Professor Satoshi Okada, Graduate School of Biomedical and Health Sciences, Hiroshima University
Provided by Hiroshima University

A path to curative treatment for rare genetic diseases: Correcting aberrant splicing with high-performance nucleic acids

In recent years, splice-switching oligonucleotides (SSOs)-nucleic acid drugs that regulate gene expression-have been brought to clinical use and are demonstrating groundbreaking therapeutic effects for diseases that were previously difficult to treat. Through our research, we have developed novel high-performance SSOs that enable potent and sustained splicing control in the liver by combining a highly efficient hepatocyte delivery technology (GalNAc modification) with a chemically modified nucleic acid technology (ENA) that offers high binding affinity for complementary RNA and excellent in vivo stability. Under the Research and Development Program for Innovative Biologics, we are applying this technology to the predominant Japanese mutation in glycogen storage disease type Ia (GSDIa).

GSDIa is an inborn error of metabolism caused by loss-of-function mutations in the G6PC gene, which encodes glucose-6-phosphatase (G6Pase), the enzyme that converts glycogen to glucose in the liver. The disease is characterized by hepatomegaly due to glycogen accumulation in the liver and hypoglycemia caused by decreased blood glucose levels. Hepatomegaly appears in early childhood and may progress to liver cancer in the future, making early and appropriate management important, yet no effective treatment currently exists. Hypoglycemia is particularly prone to becoming severe in infancy and early childhood and carries the risk of causing central nervous system damage. A strict dietary regimen centered on frequent intake of high-carbohydrate foods is the standard of care. However, this treatment places a heavy physical and psychological burden on patients and their families, and it is difficult to completely prevent hypoglycemic episodes, even with strict management. Moreover, many of the secondary metabolic disorders and hepatic lesions caused by hypoglycemia remain inadequately controlled, and there is a strong demand for the development of a curative treatment.

GSDIa follows an autosomal recessive inheritance pattern and, with a prevalence of approximately 1 in 100,000 people in Japan, is classified as a rare metabolic disease and designated as an intractable disease.

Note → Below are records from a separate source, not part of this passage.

@[simp] theorem State.holdIssue_now (s : State) (f : Frame) (b p : Nat) (x : Bool) : (s.holdIssue f b p x).now = s.now := rfl
@[simp] theorem State.holdIssue_fresh (s : State) (f : Frame) (b p : Nat) (x : Bool) : (s.holdIssue f b p x).fresh = s.fresh := rfl
@[simp] theorem State.holdIssue_nextId (s : State) (f : Frame) (b p : Nat) (x : Bool) : (s.holdIssue f b p x).nextId = s.nextId := rfl
@[simp] theorem State.holdIssue_agenda (s : State) (f : Frame) (b p : Nat) (x : Bool) : (s.holdIssue f b p x).agenda = s.agenda := rfl
@[simp] theorem State.holdIssue_cur (s : State) (f : Frame) (b p : Nat) (x : Bool) : (s.holdIssue f b p x).cur = s.cur := rfl
@[simp] theorem State.holdIssue_defer (s : State) (f : Frame) (b p : Nat) (x : Bool) : (s.holdIssue f b p x).defer = s.defer := rfl
@[simp] theorem State.holdIssue_slow (s : State) (f : Frame) (b p : Nat) (x : Bool) : (s.holdIssue f b p x).slow = s.slow := rfl
@[simp] theorem State.holdIssue_glitches (s : State) (f : Frame) (b p : Nat) (x : Bool) : (s.holdIssue f b p x).glitches = s.glitches := rfl
@[simp] theorem State.holdIssue_mem (s : State) (f : Frame) (b p : Nat) (x : Bool) : (s.holdIssue f b p x).mem = s.mem := rfl
@[simp] theorem State.holdIssue_history (s : State) (f : Frame) (b p : Nat) (x : Bool) : (s.holdIssue f b p x).history = s.history := rfl
@[simp] theorem State.holdIssue_poison (s : State) (f : Frame) (b p : Nat) (x : Bool) : (s.holdIssue f b p x).poison = s.poison := rfl
@[simp] theorem State.holdIssue_regPoison (s : State) (f : Frame) (b p : Nat) (x : Bool) : (s.holdIssue f b p x).regPoison = s.regPoison := rfl
@[simp] theorem State.holdIssue_filter (s : State) (f : Frame) (b p : Nat) (x : Bool) : (s.holdIssue f b p x).filter = s.filter := rfl
@[simp] theorem State.holdIssue_holds (s : State) (f : Frame) (b p : Nat) (x : Bool) : (s.holdIssue f b p x).holds = s.holds := rfl
@[simp] theorem State.holdIssue_placement (s : State) (f : Frame) (b p : Nat) (x : Bool) : (s.holdIssue f b p x).placement = s.placement := rfl
@[simp] theorem State.holdIssue_ctxs (s : State) (f : Frame) (b p : Nat) (x : Bool) : (s.holdIssue f b p x).ctxs = s.ctxs := rfl
@[simp] theorem State.holdIssue_grids (s : State) (f : Frame) (b p : Nat) (x : Bool) : (s.holdIssue f b p x).grids = s.grids := rfl
@[simp] theorem State.holdIssue_teams (s : State) (f : Frame) (b p : Nat) (x : Bool) : (s.holdIssue f b p x).teams = s.teams := rfl
@[simp] theorem State.holdIssue_cores (s : State) (f : Frame) (b p : Nat) (x : Bool) : (s.holdIssue f b p x).cores = s.cores := rfl
@[simp] theorem State.holdIssue_dies (s : State) (f : Frame) (b p : Nat) (x : Bool) : (s.holdIssue f b p x).dies = s.dies := rfl
@[simp] theorem State.holdIssue_ops (s : State) (f : Frame) (b p : Nat) (x : Bool) : (s.holdIssue f b p x).ops = s.ops := rfl
@[simp] theorem State.holdIssue_dev (s : State) (f : Frame) (b p : Nat) (x : Bool) : (s.holdIssue f b p x).dev = s.dev := rfl

@[simp] theorem State.holdGang_now (s : State) (f : Frame) (b p : Nat) : (s.holdGang f b p).now = s.now := rfl
@[simp] theorem State.holdGang_fresh (s : State) (f : Frame) (b p : Nat) : (s.holdGang f b p).fresh = s.fresh := rfl
@[simp] theorem State.holdGang_nextId (s : State) (f : Frame) (b p : Nat) : (s.holdGang f b p).nextId = s.nextId := rfl
@[simp] theorem State.holdGang_agenda (s : State) (f : Frame) (b p : Nat) : (s.holdGang f b p).agenda = s.agenda := rfl
@[simp] theorem State.holdGang_cur (s : State) (f : Frame) (b p : Nat) : (s.holdGang f b p).cur = s.cur := rfl
@[simp] theorem State.holdGang_defer (s : State) (f : Frame) (b p : Nat) : (s.holdGang f b p).defer = s.defer := rfl
@[simp] theorem State.holdGang_slow (s : State) (f : Frame) (b p : Nat) : (s.holdGang f b p).slow = s.slow := rfl
@[simp] theorem State.holdGang_glitches (s : State) (f : Frame) (b p : Nat) : (s.holdGang f b p).glitches = s.glitches := rfl
@[simp] theorem State.holdGang_mem (s : State) (f : Frame) (b p : Nat) : (s.holdGang f b p).mem = s.mem := rfl
@[simp] theorem State.holdGang_history (s : State) (f : Frame) (b p : Nat) : (s.holdGang f b p).history = s.history := rfl
@[simp] theorem State.holdGang_poison (s : State) (f : Frame) (b p : Nat) : (s.holdGang f b p).poison = s.poison := rfl
@[simp] theorem State.holdGang_regPoison (s : State) (f : Frame) (b p : Nat) : (s.holdGang f b p).regPoison = s.regPoison := rfl
@[simp] theorem State.holdGang_filter (s : State) (f : Frame) (b p : Nat) : (s.holdGang f b p).filter = s.filter := rfl
@[simp] theorem State.holdGang_holds (s : State) (f : Frame) (b p : Nat) : (s.holdGang f b p).holds = s.holds := rfl
@[simp] theorem State.holdGang_placement (s : State) (f : Frame) (b p : Nat) : (s.holdGang f b p).placement = s.placement := rfl
@[simp] theorem State.holdGang_ctxs (s : State) (f : Frame) (b p : Nat) : (s.holdGang f b p).ctxs = s.ctxs := rfl
@[simp] theorem State.holdGang_grids (s : State) (f : Frame) (b p : Nat) : (s.holdGang f b p).grids = s.grids := rfl
@[simp] theorem State.holdGang_teams (s : State) (f : Frame) (b p : Nat) : (s.holdGang f b p).teams = s.teams := rfl
@[simp] theorem State.holdGang_cores (s : State) (f : Frame) (b p : Nat) : (s.holdGang f b p).cores = s.cores := rfl
@[simp] theorem State.holdGang_dies (s : State) (f : Frame) (b p : Nat) : (s.holdGang f b p).dies = s.dies := rfl
@[simp] theorem State.holdGang_ops (s : State) (f : Frame) (b p : Nat) : (s.holdGang f b p).ops = s.ops := rfl
@[simp] theorem State.holdGang_dev (s : State) (f : Frame) (b p : Nat) : (s.holdGang f b p).dev = s.dev := rfl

The disease has race-specific predominant mutations; in East Asia, the G6PC gene c.648G>T variant is the most prevalent (allele frequency in affected individuals: 91% in Japanese, 75% in Koreans, and 54% in Chinese). This variant causes aberrant splicing and leads to the loss of G6Pase activity. We are working on this program with the belief that correcting this splicing abnormality using our novel high-performance SSOs can make a curative treatment for GSDIa a reality.

In our research to date using a proprietary GSDIa model mouse (c.648G>T knock-in mouse), we have identified a promising SSO that shows marked therapeutic efficacy and raises no serious safety concerns in up to three months of administration (Ito K, et al., J Clin Invest., 2023). Under this program, we aim to develop this SSO as a breakthrough new drug for GSDIa by completing the preclinical studies required for a Phase I/II repeat-dose clinical trial in pediatric patients and advancing to the clinical trial stage. The preclinical studies required for a Phase I/II single-dose trial in adult patients have already been completed. We will now proceed with investigational drug manufacturing, juvenile mouse studies, reproductive toxicity studies, long-term toxicity studies, and the drafting of the clinical trial protocol. Through this program, we aim to verify the clinical efficacy and safety of this technology and, by out-licensing to industry, pursue the commercialization of an innovative therapeutic for GSDIa, a disease for which no curative treatment currently exists.

An overview of the research findings
Provided by Hiroshima University

This article has been translated by JST with permission from The Science News Ltd. (https://sci-news.co.jp/). Unauthorized reproduction of the article and photographs is prohibited.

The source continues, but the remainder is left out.